My rifle twist of one in 10^ not only suited the 7mm-08 Rem perfectly but equally the .284 Win, as essentially all I did was increase the Brno’s horsepower with the new chambering. The fatter cases of the .284 Win reduced magazine capacity to three but all rounds cycle perfectly with no modifications to the receiver.
.284 Win ‑ the cartridge
In 1963, the year Holden released the EH sedan, Winchester unveiled the .284 Win as a short action competitor to Remington’s .280 based on the long action 30-06 case. Winchester designed the .284 Win cartridge for chambering in their Mod 88 lever and Mod 100 self-loading rifles. Commercially the .284 Win didn’t find favour and languished for years then into obscurity as an odd cartridge. Target shooters can take credit for more recently giving the .284 Win a new lease of life as they discovered its superb accuracy and long-range attributes.
In 1999 Swedish firm Norma released its 6.5-284 cartridge for ultra long-range shooting and, gaining instant popularity, it obtained commercial status and from there helped breathe impetus into its parent .284 Win case. After my own success with the .284 Win it astounds me this short fat cartridge doesn’t have a larger following as a commercial hunting round.
It has so much going for it including expanded boiler room with a rebated case head based on the .308 Win diameter and a short action cartridge capable of higher velocities than the long actioned .280 Rem or venerable .270 Win. The .284 Win could be mildly regarded as an ‘original Short Magnum’ but far more economical than its modern counterparts.

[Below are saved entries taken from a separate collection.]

-- ==== Sys2Proof/Machine/Time.lean ====
section
/-! DEFINITION. The time island: chip time and its quality, and the parts of IEEE 802.1AS the spec names (R61 to R71, R649). -/

namespace Sys2Proof.Machine

/-- The largest rate correction of R62, 200 ppm, in parts per 10^12. -/
def rateLimit : Int := 200000000

/-- One nanosecond passes while no command waits (log entry 1): chip time advances at its corrected rate (R62, TIM_RATE),
and the operating time while VIN is present (R590). -/
def tick (s : State) : State :=
  s.modClk fun c =>
    let f := c.frac + s.tim.rate
    { now := c.now + 1, ct := ((c.ct : Int) + 1 + f / 1000000000000).toNat, frac := f % 1000000000000,
      opNs := if s.sys.vinPresent then c.opNs + 1 else c.opNs }

/-- The sync interval of TIM_PTP_CFG.LOG_SYNC, in ns (R69). -/
def syncInterval (s : State) : Nat :=
  1000000000 / 2 ^ ((16 - ((s.rws.timPtpCfg >>> 16) &&& 0xF#32).toNat) % 16)

/-- The port takes part in 802.1AS (TIM_PORT_EN). -/
def portEnabled (s : State) (p : PortId) : Bool := s.rws.timPortEn.getLsbD p.val

/-- The gPTP domain of the module, TIM_PTP_CFG.DOMAIN (R69). -/
def ptpDomain (s : State) : Nat := (s.rws.timPtpCfg >>> 24).toNat

/-- The effective role of TIM_CTRL.ROLE. In a pair R70 governs over it: the standby is an end station, and the active module can
be grandmaster, which ROLE 0b00 does not take from it (DEDUCED, log entry 121). -/
def timRole (s : State) : Nat :=
  let r := (s.rws.timCtrl &&& 3#32).toNat
  if pairMember s then (if hasAuthority s then (if r = 0 then 2 else r) else 0) else r

/-- A time-quality record (R77): old and new code, and the signed offset or step. -/
def qualityRecord (old new : Quality) (v : Int) (s : State) : State :=
  traceGen 7 0 0 (fields [(1, old.code), (1, new.code), (2, 0), (8, signedNat 64 v)]) s.clk.ct s

/-- The records stamped after `ct` take another quality code (R65). -/
def requalify (q : Quality) (ct : Nat) (l : List TraceRec) : List TraceRec :=
  updWhere (fun r => decide (ct < r.ct)) (fun r => { r with flags := BitVec.ofNat 8 (q.code * 64 + r.flags.toNat % 64) }) l

/-- Change the time quality: the record of R66 and class 0x0C03 of R91; nothing where it does not change. Records already
stamped with an instant to come take the new code (R65). -/
def setQuality (q : Quality) (v : Int) (s : State) : State :=
  if s.tim.quality = q then s
  else
    let old := s.tim.quality
    let s1 := s.modTim fun t =>
      { t with
        quality := q, codes := (s.clk.ct, s.tim.quality) :: t.codes.take 63, goodSyncs := 0,
        holdoverAt := match q with
          | .holdover => s.clk.now
          | _ => t.holdoverAt }
    event 0x0C03 (det [(1, old.code), (1, q.code)])
      (qualityRecord old q v (s1.modCmt fun c => { c with stage := requalify q s.clk.ct c.stage, recs := requalify q s.clk.ct c.recs }))

/-- Step chip time to `target` (R63): the time base counts it, and class 0x0C01 records it. -/
def stepTime (target : Nat) (s : State) : State :=
  let d : Int := (target : Int) - s.clk.ct
  let s1 := ((stepMeter target s).modClk fun c => { c with ct := target, frac := 0 }).modTim fun t =>
    { t with base := t.base + 1, slew := false, codes := [] }
  event 0x0C01 (det [(8, signedNat 64 d)])
    (s1.modFio fun x => { x with changes := x.changes.map fun c => { c with ct := min c.ct target } })

/-- The clock identity of the module: its base MAC address as an EUI-64 (log entry 5). -/
def ownIdentity (s : State) : W64 :=
  (s.fuse.mac.extractLsb' 24 24 ++ 0xFFFE#16 ++ s.fuse.mac.extractLsb' 0 24)

/-- The system identity the module announces for itself (R69, log entry 5). -/
def ownSystem (s : State) : PtpSystem :=
  { priority1 := s.rws.timPtpCfg.extractLsb' 0 8, clockClass := Config.ownClockClass,
    clockAccuracy := Config.ownClockAccuracy, variance := Config.ownClockVariance,
    priority2 := s.rws.timPtpCfg.extractLsb' 8 8, identity := ownIdentity s }

/-- The fields of a priority vector, most significant first; the smaller list is the better clock (IEEE 802.1AS-2020,
log entry 5). -/
def ptpKeys (p : PtpSystem) : List Nat :=
  [p.priority1.toNat, p.clockClass.toNat, p.clockAccuracy.toNat, p.variance.toNat, p.priority2.toNat, p.identity.toNat]

/-- The keys of what a port announces. -/
def announceKeys (a : PtpAnnounce) : List Nat := ptpKeys a.gm ++ [a.stepsRemoved.toNat, a.sourcePort.toNat]

/-- Lexicographic order of two lists of keys. -/
def keysBefore : List Nat → List Nat → Bool
  | a :: as, b :: bs => if a < b then true else if a = b then keysBefore as bs else false
  | _, _ => false

/-- A standby takes time from the active module alone (R70, R379); before it knows the active's clock, from none. -/
def fromActive (s : State) (a : PtpAnnounce) : Bool :=
  !pairMember s || hasAuthority s || s.pair.clockId == some a.gm.identity

/-- An Announce that may be used: received on an enabled port that is asCapable, from another clock, and fewer than 255
steps away (R69, log entry 5). -/
def usableAnnounce (s : State) (p : PortId) : Option PtpAnnounce :=
  let t := s.tim.ports.get p
  match t.announce with
  | some a =>
    if portEnabled s p && t.asCapable && a.gm.identity != ownIdentity s && decide (a.stepsRemoved.toNat < 255) && fromActive s a then some a
    else none
  | none => none

/-- The port with the best usable Announce, lower ports first among equals. -/
def bestPort (s : State) : Option (PortId × PtpAnnounce) :=
  (allFin 10).foldl (fun best p =>
    match usableAnnounce s p, best with
    | some a, some (_, b) => if keysBefore (announceKeys a) (announceKeys b) then some (p, a) else best
    | some a, none => some (p, a)
    | none, _ => best) none

/-- Grandmaster or not, and the port followed, as TIM_CTRL.ROLE and the BMCA choose them (R69 to R71). Under external port
configuration a Sync is followed on an enabled port that is asCapable; with SLAVE_PORT 0xF no port is a slave, and the module is
grandmaster (DESIGN CHOICE, log entry 122). -/
def chooseRole (s : State) : Bool × Option PortId :=
  match timRole s with
  | 0 => (false, (bestPort s).map (·.1))
  | 1 => (true, none)
  | 2 =>
    match bestPort s with
    | none => ((ownSystem s).priority1 != 255, none)
    | some (p, a) =>
      if (ownSystem s).priority1 != 255 && keysBefore (ptpKeys (ownSystem s)) (ptpKeys a.gm) then (true, none)
      else (false, some p)
  | _ =>
    match fin? 10 ((s.rws.timCtrl >>> 2) &&& 0xF#32).toNat with
    | some p => (false, if portEnabled s p && (s.tim.ports.get p).asCapable then some p else none)
    | none => (true, none)

/-- Follow another port, with class 0x0C05 where the port changes. -/
def followPort (p : Option PortId) (s : State) : State :=
  if s.tim.slavePort = p then s
  else
    event 0x0C05 (det [(1, 3), (1, match p with
      | some q => q.val
      | none => 0xFF)])
      (s.modTim fun t => { t with slavePort := p, goodSyncs := 0, lastSyncAt := s.clk.now })

/-- Take or give up the grandmaster role (R66): taking it makes the quality locked, giving it up makes locked holdover. -/
def setGrandmaster (g : Bool) (s : State) : State :=
  if s.tim.grandmaster = g then s
  else if g then
    setQuality .locked 0
      (event 0x0C05 (det [(1, 1), (1, 0xFF)]) (s.modTim fun t => { t with grandmaster := true, slew := false }))
  else
    let s1 := event 0x0C05 (det [(1, 2), (1, 0xFF)]) (s.modTim fun t => { t with grandmaster := false })
    if s1.tim.quality = .locked then setQuality .holdover s1.tim.offset s1 else s1

/-- Choose the role anew once chip time is seeded. -/
def selectRole (s : State) : State :=
  if s.tim.seeded then setGrandmaster (chooseRole s).1 (followPort (chooseRole s).2 s) else s

/-- The offset as TIM_OFFSET reports it: saturating at ±(2^31 − 1). -/
def satOffset (o : Int) : Int := clampInt (-2147483647) 2147483647 o
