-- ==== Sys2Proof/Machine/Safe.lean ====
section
/-! DEFINITION. Voter modes, pair states and the entry to SAFE_TALK (R276, R363, R599, R600). -/

namespace Sys2Proof.Machine

/-- The lanes in service as bits, bit 0 lane A. -/
def lanesMask (s : State) : Nat := ((lanesIn s).map fun l => 2 ^ l.val).sum

/-- Change the voter's mode, with class 0x010E (R276, R301). -/
def setMode (m : Nat) (s : State) : State :=
  if s.vot.mode = m then s
  else event 0x010E (det [(1, s.vot.mode), (1, m), (1, lanesMask s)]) (s.modVot fun v => { v with mode := m })

/-- Change the pair state, with class 0x0301 (R363, R403). -/
def setPairState (p : PairState) (s : State) : State :=
  if s.pair.state = p then s
  else event 0x0301 (det [(1, s.pair.state.code), (1, p.code)])
    (s.modPair fun x => { x with state := p, changedCt := s.clk.ct })

/-- Stop toggling ILK_OUT (R369). -/
def stopToggling (s : State) : State :=
  if s.pair.toggling then emit (.ilkOut false) (s.modPair fun x => { x with toggling := false }) else s

/-- Start toggling ILK_OUT (R371). -/
def startToggling (s : State) : State :=
  if s.pair.toggling then s
  else emit (.ilkOut true) (s.modPair fun x => { x with toggling := true, toggleSince := s.clk.now })

/-- The host triggers that still wait for a release end with a status (R217, R424). -/
def endTriggers (st : Byte) (s : State) : State :=
  let ts := (s.tsk.run.toList.flatMap fun x => x.triggers)
  let s1 := s.modTsk fun k => { k with run := k.run.map fun x => { x with due := none, triggers := [] } }
  ts.foldl (fun s x => endDesc x.1.1 x.1.2 (doneWith st 0) s) s1

/-- Every release, event and stop in progress is dropped: nothing runs any more. -/
def dropReleases (s : State) : State :=
  let s1 := s.modTsk fun k => { k with rels := [], raw := [], tails := [], stopAt := none, stopper := none }
  let s2 := s1.modLanes fun v => v.map fun l =>
    { l with
      buffer := [], queue := [], owed := [], run := Vector.replicate 4 none,
      ctx := l.ctx.map fun c => { c with phase := .idle, inErr := false, aborted := false } }
  s2.modWdg fun w => { w with chans := [] }

/-- A STOP that waits ends with SAFE_TALK: STOPPED is not entered any more. -/
def endStopper (s : State) : State :=
  match s.tsk.stopper with
  | some (q, n) => endDesc q n (doneWith stSafeTalk 0) s
  | none => s

/-- The rings of a transaction that is given up get an ABORT (R353). -/
def abortRings (s : State) : State :=
  (allFin 4).foldl (fun s r =>
    match (s.net.rings.get r).mode with
    | some m =>
      if m.numbering.isNone ∧ m.decided = none then
        event 0x0209 (det [(1, r.val), (1, ((m.required.find? fun n => !m.acked.contains n).getD 0xFF)), (2, m.newM.toNat)])
          (s.modNet fun n => { n with rings := vmod n.rings r fun x => { x with mode := some { m with decided := some false } } })
      else s
    | none => s) s

/-- The open transaction ends without effect: its staged values are dropped, and a staged switch counts as failed (R15,
R257). -/
def dropTxn (status reason : Nat) (s : State) : State :=
  let s1 := if s.txn.switch.isSome then s.modPrg fun p => { p with failed := satInc p.failed 1 } else s
  s1.modTxn fun t =>
    { t with
      phase := .none, objs := [], rws := [], switch := none, required := [], acked := [], apply := none, lastTxn := t.num,
      lastStatus := BitVec.ofNat 8 status, lastReason := BitVec.ofNat 8 reason }

/-- The abort of a transaction that is applying (R439, R440): kind of the first unit that did not acknowledge, lane or ring,
and station. -/
def abortTxn (kind who station : Nat) (s : State) : State :=
  let s1 := event 0x0407 (det [(1, kind), (1, who), (1, station)]) (abortRings s)
  let s2 := dropTxn stAborted.toNat kind s1
  match s.txn.apply with
  | some n => endDesc s.txn.owner n (doneWith stAborted (kind + who * 256 + station * 65536)) s2
  | none => s2

/-- SAFE_TALK entered before D_T aborts the transaction (R442). -/
def safeTalkTxn (s : State) : State :=
  match s.txn.phase with
  | .applying => abortTxn 0 0 0 s
  | _ => s

/-- The module of a pair gives up authority on entering SAFE_TALK, and with it the grandmaster role (R364, R388, R600). -/
def pairSafeTalk (s : State) : State :=
  if pairMember s then selectRole (setPairState .safeTalk (stopToggling (pairSend .relinquish s))) else s

/-- SYS_SAFE and SYS_RUN_STATE on entering SAFE_TALK; a fuse fault keeps cause 10 (R595). -/
def markSafeTalk (cause : Nat) (s : State) : State :=
  s.modSys fun y =>
    { y with run := .safeTalk, safeCause := if y.safeCause = 10 then 10 else cause, safeCt := s.clk.ct }

/-- Enter SAFE_TALK for a cause of R599, in the steps of R600. -/
def enterSafeTalk (cause : Nat) (s : State) : State :=
  if s.sys.run = .safeTalk then s
  else
    let s1 := safeTalkTxn (dropReleases (endTriggers stSafeTalk (endStopper (setMode 3 s))))
    let s2 := markSafeTalk cause (pairSafeTalk (allSafe s1))
    raise 32 (event 0x0A03 (det [(1, s2.sys.safeCause)]) s2)

end Sys2Proof.Machine
end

I tread lightly referring to the .284 Win as a Short Magnum though, and after blowing a fair amount of wind up its tailpipe it does have limitations. It’s important to remember that for hunting, the .284 Win is designed as a short-action cartridge and works beautifully loaded with lighter calibre projectiles from 120 to 150-grains.
With overall length of 73mm, my rifle in .284 Win would be handicapped loaded with any projectiles heavier than 150-grain as powder space within the case would be sacrificed, reducing velocity, not to mention my twist rate insufficiently stabilising longer bullets. In this situation, long-action cartridges such as the 280 Rem and 7mm Rem Mag are a more sensible choice for heavier bullets of 160 and 175-grains. It’s easy to get tied up with statistics but my experience and testing proved that pound-for-pound and velocity the .284 Win edges the others with 140 and 150-grain bullets, burning less powder.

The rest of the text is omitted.